Directions:
Using the listing below, set down exactly the lines starting at the line that contains "image order. -/" and ending at the line that contains "def packElems (pos", both included, and no others.

Input data:
- Opening Delimiter -
-- ==== Sys2Proof/Machine/Context.lean ====
section
/-! DEFINITION. Machine/Context.lean: saving and restoring a hart: the context image (R355–R358, R101), ctxsave and ctxload
(R141), and the restoration of a suspended hart (R368). -/

namespace Sys2Proof.Machine

/-! ## The image (R355–R357) -/

/-- Bytes padded with zeros to a multiple of 64. -/
def pad64 (bs : List Byte) : List Byte := bs ++ List.replicate ((64 - bs.length % 64) % 64) 0

/-- `n` padded to a multiple of 64. -/
def up64 (n : Nat) : Nat := (n + 63) / 64 * 64

/-- The user CSRs of the image, in ascending number (R355). -/
def imageCsrs : List Nat :=
  [0x000, 0x001, 0x002, 0x003, 0x004, 0x005, 0x006, 0x100, 0x101, 0x102, 0x103, 0x104, 0x105, 0x106, 0x107, 0x108, 0x109,
   0x10A, 0x111, 0x112, 0x114, 0x115, 0x116, 0x117]

/-- An entry of no instruction, for the element positions of a hart. -/
def noEntry : VEntry := ⟨.vdrain, 0, none, 0, 0, 0, 0, 0, 0, 0, true, none, .fresh, 0, false, false, .zero⟩

/-- The lanes and configuration of a hart. -/
def imageCtx (s : State) (p : Nat) : VCtx := vctx s p noEntry .vdrain

/-- Bytes of each marked register's part of the vector area, by VDIRTY bit (R357). -/
def regBytes (vl sew vlen bit : Nat) : Nat :=
  if bit < 32 then (vl * sew + 7) / 8
  else if bit < 40 then (vl + 7) / 8
  else if bit < 48 then 2 * Nat.min vl (vlen / 16)
  else 512

/-- The marked registers, in image order. -/
def marked (vdirty : BitVec 50) : List Nat := (List.range 50).filter (fun k => vdirty.getLsbD k)

/-- The number that `n` elements of `w` bits spell, from a register's bits and their positions. -/
def packElems (pos : Nat → Nat) (w : Nat) (reg : Nat) (n : Nat) : Nat :=
  (List.range n).foldl (fun x i => putBits x (i * w) w (getBits reg (pos i) w)) 0

/-- The bytes of one marked register (R101). -/
def packReg (s : State) (c : VCtx) (bit : Nat) : List Byte :=
  let k := s.vcore c.core
  let n := regBytes c.vl c.sew c.vlen bit
  let lim (i : Nat) : Nat := Nat.min i (c.cap c.sew)
  pad64 (toBytes n
    (if bit < 32 then packElems (c.vPos c.sew) c.sew (vget 0 k.v bit).toNat (lim c.vl)
     else if bit < 40 then packElems c.mPos 1 (vget 0 k.m (bit - 32)).toNat (lim c.vl)
     else if bit < 48 then packElems c.tPos 16 (vget 0 k.t (bit - 40)).toNat (lim (Nat.min c.vl (c.vlen / 16)))
     else (vget 0 (s.hart c.p).pa (bit - 48)).toNat))

/-- The vector area (R357). -/
def vectorArea (s : State) (p : Nat) : List Byte :=
  let c := imageCtx s p
  let h := s.hart p
  pad64 (toBytes ((c.vl + 7) / 8) (h.fmask.toNat % 2 ^ c.vl)) ++ (marked h.vdirty).flatMap (packReg s c)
- Closing Delimiter -
Result of this task:
/-- The marked registers, in image order. -/
def marked (vdirty : BitVec 50) : List Nat := (List.range 50).filter (fun k => vdirty.getLsbD k)

/-- The number that `n` elements of `w` bits spell, from a register's bits and their positions. -/
def packElems (pos : Nat → Nat) (w : Nat) (reg : Nat) (n : Nat) : Nat :=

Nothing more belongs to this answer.